Ok, after running this for a while, I think there may be a need (for me) to better understand what this is doing. Some observations and possible issues:

  1. ports that are disabled in the switch configuration don’t show up in the Overview and Ports tabs. This isn’t really a problem for me, just and observation that may be confusing.
  2. ports that are disabled for a time, and then are reactivated aren’t polled until after the switch gets re-discovered.
  3. some weirdness with Juniper where an active logical interface, say ge-0/0/46.0, is polled, but the parent physical interface, ge-0/0/46, is marked as deleted and is not polled… Not sure how this gets messed up, nor how to fix.

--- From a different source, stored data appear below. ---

/- modRun -/

@[simp] theorem modRun_now (d : Dev) (c : Nat) (f : RunSt → RunSt) : (modRun d c f).now = d.now := rfl
@[simp] theorem modRun_freshN (d : Dev) (c : Nat) (f : RunSt → RunSt) : (modRun d c f).freshN = d.freshN := rfl
@[simp] theorem modRun_regs (d : Dev) (c : Nat) (f : RunSt → RunSt) : (modRun d c f).regs = d.regs := rfl
@[simp] theorem modRun_rowMeta (d : Dev) (c : Nat) (f : RunSt → RunSt) : (modRun d c f).rowMeta = d.rowMeta := rfl
@[simp] theorem modRun_pantry (d : Dev) (c : Nat) (f : RunSt → RunSt) : (modRun d c f).pantry = d.pantry := rfl
@[simp] theorem modRun_acc (d : Dev) (c : Nat) (f : RunSt → RunSt) : (modRun d c f).acc = d.acc := rfl
@[simp] theorem modRun_accPar (d : Dev) (c : Nat) (f : RunSt → RunSt) : (modRun d c f).accPar = d.accPar := rfl
@[simp] theorem modRun_clauseStore (d : Dev) (c : Nat) (f : RunSt → RunSt) : (modRun d c f).clauseStore = d.clauseStore := rfl
@[simp] theorem modRun_clauseSeq (d : Dev) (c : Nat) (f : RunSt → RunSt) : (modRun d c f).clauseSeq = d.clauseSeq := rfl
@[simp] theorem modRun_slotTable (d : Dev) (c : Nat) (f : RunSt → RunSt) : (modRun d c f).slotTable = d.slotTable := rfl
@[simp] theorem modRun_portMap (d : Dev) (c : Nat) (f : RunSt → RunSt) : (modRun d c f).portMap = d.portMap := rfl
@[simp] theorem modRun_agents (d : Dev) (c : Nat) (f : RunSt → RunSt) : (modRun d c f).agents = d.agents := rfl
@[simp] theorem modRun_opens (d : Dev) (c : Nat) (f : RunSt → RunSt) : (modRun d c f).opens = d.opens := rfl
@[simp] theorem modRun_closes (d : Dev) (c : Nat) (f : RunSt → RunSt) : (modRun d c f).closes = d.closes := rfl
@[simp] theorem modRun_flits (d : Dev) (c : Nat) (f : RunSt → RunSt) : (modRun d c f).flits = d.flits := rfl
@[simp] theorem modRun_preReads (d : Dev) (c : Nat) (f : RunSt → RunSt) : (modRun d c f).preReads = d.preReads := rfl
@[simp] theorem modRun_deliveries (d : Dev) (c : Nat) (f : RunSt → RunSt) : (modRun d c f).deliveries = d.deliveries := rfl
@[simp] theorem modRun_shelfFlight (d : Dev) (c : Nat) (f : RunSt → RunSt) : (modRun d c f).shelfFlight = d.shelfFlight := rfl
@[simp] theorem modRun_hostHold (d : Dev) (c : Nat) (f : RunSt → RunSt) : (modRun d c f).hostHold = d.hostHold := rfl
@[simp] theorem modRun_doeHeld (d : Dev) (c : Nat) (f : RunSt → RunSt) : (modRun d c f).doeHeld = d.doeHeld := rfl
@[simp] theorem modRun_hostRds (d : Dev) (c : Nat) (f : RunSt → RunSt) : (modRun d c f).hostRds = d.hostRds := rfl
@[simp] theorem modRun_hostNo (d : Dev) (c : Nat) (f : RunSt → RunSt) : (modRun d c f).hostNo = d.hostNo := rfl
@[simp] theorem modRun_meshLatch (d : Dev) (c : Nat) (f : RunSt → RunSt) : (modRun d c f).meshLatch = d.meshLatch := rfl
@[simp] theorem modRun_tickOut (d : Dev) (c : Nat) (f : RunSt → RunSt) : (modRun d c f).tickOut = d.tickOut := rfl
@[simp] theorem modRun_guarded (d : Dev) (c : Nat) (f : RunSt → RunSt) : (modRun d c f).guarded = d.guarded := rfl
@[simp] theorem modRun_tickAt (d : Dev) (c : Nat) (f : RunSt → RunSt) : (modRun d c f).tickAt = d.tickAt := rfl
@[simp] theorem modRun_edgeAlign (d : Dev) (c : Nat) (f : RunSt → RunSt) : (modRun d c f).edgeAlign = d.edgeAlign := rfl
@[simp] theorem modRun_losePend (d : Dev) (c : Nat) (f : RunSt → RunSt) : (modRun d c f).losePend = d.losePend := rfl
@[simp] theorem modRun_keyTable (d : Dev) (c : Nat) (f : RunSt → RunSt) : (modRun d c f).keyTable = d.keyTable := rfl
@[simp] theorem modRun_cmap (d : Dev) (c : Nat) (f : RunSt → RunSt) : (modRun d c f).cmap = d.cmap := rfl
@[simp] theorem modRun_writebacks (d : Dev) (c : Nat) (f : RunSt → RunSt) : (modRun d c f).writebacks = d.writebacks := rfl
@[simp] theorem modRun_ccLast (d : Dev) (c : Nat) (f : RunSt → RunSt) : (modRun d c f).ccLast = d.ccLast := rfl
@[simp] theorem modRun_ceTime (d : Dev) (c : Nat) (f : RunSt → RunSt) : (modRun d c f).ceTime = d.ceTime := rfl
@[simp] theorem modRun_syncFlight (d : Dev) (c : Nat) (f : RunSt → RunSt) : (modRun d c f).syncFlight = d.syncFlight := rfl
@[simp] theorem modRun_waits (d : Dev) (c : Nat) (f : RunSt → RunSt) : (modRun d c f).waits = d.waits := rfl
@[simp] theorem modRun_syncOut (d : Dev) (c : Nat) (f : RunSt → RunSt) : (modRun d c f).syncOut = d.syncOut := rfl
@[simp] theorem modRun_cqQueue (d : Dev) (c : Nat) (f : RunSt → RunSt) : (modRun d c f).cqQueue = d.cqQueue := rfl
@[simp] theorem modRun_cqHeld (d : Dev) (c : Nat) (f : RunSt → RunSt) : (modRun d c f).cqHeld = d.cqHeld := rfl
@[simp] theorem modRun_upd (d : Dev) (c : Nat) (f : RunSt → RunSt) : (modRun d c f).upd = d.upd := rfl
@[simp] theorem modRun_res (d : Dev) (c : Nat) (f : RunSt → RunSt) : (modRun d c f).res = d.res := rfl
@[simp] theorem modRun_out (d : Dev) (c : Nat) (f : RunSt → RunSt) : (modRun d c f).out = d.out := rfl
@[simp] theorem modRun_fab (d : Dev) (c : Nat) (f : RunSt → RunSt) : (modRun d c f).fab = d.fab := rfl
@[simp] theorem modRun_meshInj (d : Dev) (c : Nat) (f : RunSt → RunSt) : (modRun d c f).meshInj = d.meshInj := rfl
@[simp] theorem modRun_pwr (d : Dev) (c : Nat) (f : RunSt → RunSt) : (modRun d c f).pwr = d.pwr := rfl
@[simp] theorem modRun_heat (d : Dev) (c : Nat) (f : RunSt → RunSt) : (modRun d c f).heat = d.heat := rfl
@[simp] theorem modRun_flt (d : Dev) (c : Nat) (f : RunSt → RunSt) : (modRun d c f).flt = d.flt := rfl
@[simp] theorem modRun_staged (d : Dev) (c : Nat) (f : RunSt → RunSt) : (modRun d c f).staged = d.staged := rfl
@[simp] theorem modRun_pkgs (d : Dev) (c : Nat) (f : RunSt → RunSt) : (modRun d c f).pkgs = d.pkgs := rfl
@[simp] theorem modRun_primary (d : Dev) (c : Nat) (f : RunSt → RunSt) : (modRun d c f).primary = d.primary := rfl
@[simp] theorem modRun_pan (d : Dev) (c : Nat) (f : RunSt → RunSt) : (modRun d c f).pan = d.pan := rfl
@[simp] theorem modRun_ctxKeys (d : Dev) (c : Nat) (f : RunSt → RunSt) : (modRun d c f).ctxKeys = d.ctxKeys := rfl
@[simp] theorem modRun_jtag (d : Dev) (c : Nat) (f : RunSt → RunSt) : (modRun d c f).jtag = d.jtag := rfl
@[simp] theorem modRun_attic (d : Dev) (c : Nat) (f : RunSt → RunSt) : (modRun d c f).attic = d.attic := rfl
@[simp] theorem modRun_boot (d : Dev) (c : Nat) (f : RunSt → RunSt) : (modRun d c f).boot = d.boot := rfl
@[simp] theorem modRun_volts (d : Dev) (c : Nat) (f : RunSt → RunSt) : (modRun d c f).volts = d.volts := rfl
@[simp] theorem modRun_aer (d : Dev) (c : Nat) (f : RunSt → RunSt) : (modRun d c f).aer = d.aer := rfl
@[simp] theorem modRun_cqPhase (d : Dev) (c : Nat) (f : RunSt → RunSt) : (modRun d c f).cqPhase = d.cqPhase := rfl
@[simp] theorem modRun_msixDue (d : Dev) (c : Nat) (f : RunSt → RunSt) : (modRun d c f).msixDue = d.msixDue := rfl
@[simp] theorem modRun_alert (d : Dev) (c : Nat) (f : RunSt → RunSt) : (modRun d c f).alert = d.alert := rfl
@[simp] theorem modRun_committedPoison (d : Dev) (c : Nat) (f : RunSt → RunSt) : (modRun d c f).committedPoison = d.committedPoison := rfl
@[simp] theorem modRun_manifestChunks (d : Dev) (c : Nat) (f : RunSt → RunSt) : (modRun d c f).manifestChunks = d.manifestChunks := rfl
@[simp] theorem modRun_recFlight (d : Dev) (c : Nat) (f : RunSt → RunSt) : (modRun d c f).recFlight = d.recFlight := rfl
@[simp] theorem modRun_recSeen (d : Dev) (c : Nat) (f : RunSt → RunSt) : (modRun d c f).recSeen = d.recSeen := rfl
@[simp] theorem modRun_rerunStep (d : Dev) (c : Nat) (f : RunSt → RunSt) : (modRun d c f).rerunStep = d.rerunStep := rfl
@[simp] theorem modRun_rerunUpd (d : Dev) (c : Nat) (f : RunSt → RunSt) : (modRun d c f).rerunUpd = d.rerunUpd := rfl
@[simp] theorem modRun_inStep (d : Dev) (c : Nat) (f : RunSt → RunSt) : (modRun d c f).inStep = d.inStep := rfl
@[simp] theorem modRun_originAt (d : Dev) (c : Nat) (f : RunSt → RunSt) : (modRun d c f).originAt = d.originAt := rfl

I’d have to spend some more time learning what this code does in order to even begin to recommend specific changes, but here are my thoughts:

  1. What are the criteria for selecting ports to not poll? I’m guessing checking whether ifAdminStatus == down. Is that correct?
  2. To flag the ports that we don’t want to waste time polling, I’m guessing the mechanism is to set deleted = 1. Is that correct?
  3. Regardless of the flag, I would say that each polling cycle we should check the ifAdminStatus of each port (poll the switch for this value, not looking at the DB)
    • if (ifAdminStatus != down and deleted != 0) then set deleted = 0
    • if (ifAdminStatus == down and ifAdminStatus_prev == down and deleted != 1) then set deleted = 1
  4. After step 2 above, do the detailed interface poll on the ports where deleted != 1

From the code, the only way a port will be deleted is if it doesn’t pass the is_port_valid() check which would happen without this change in code from what I can see.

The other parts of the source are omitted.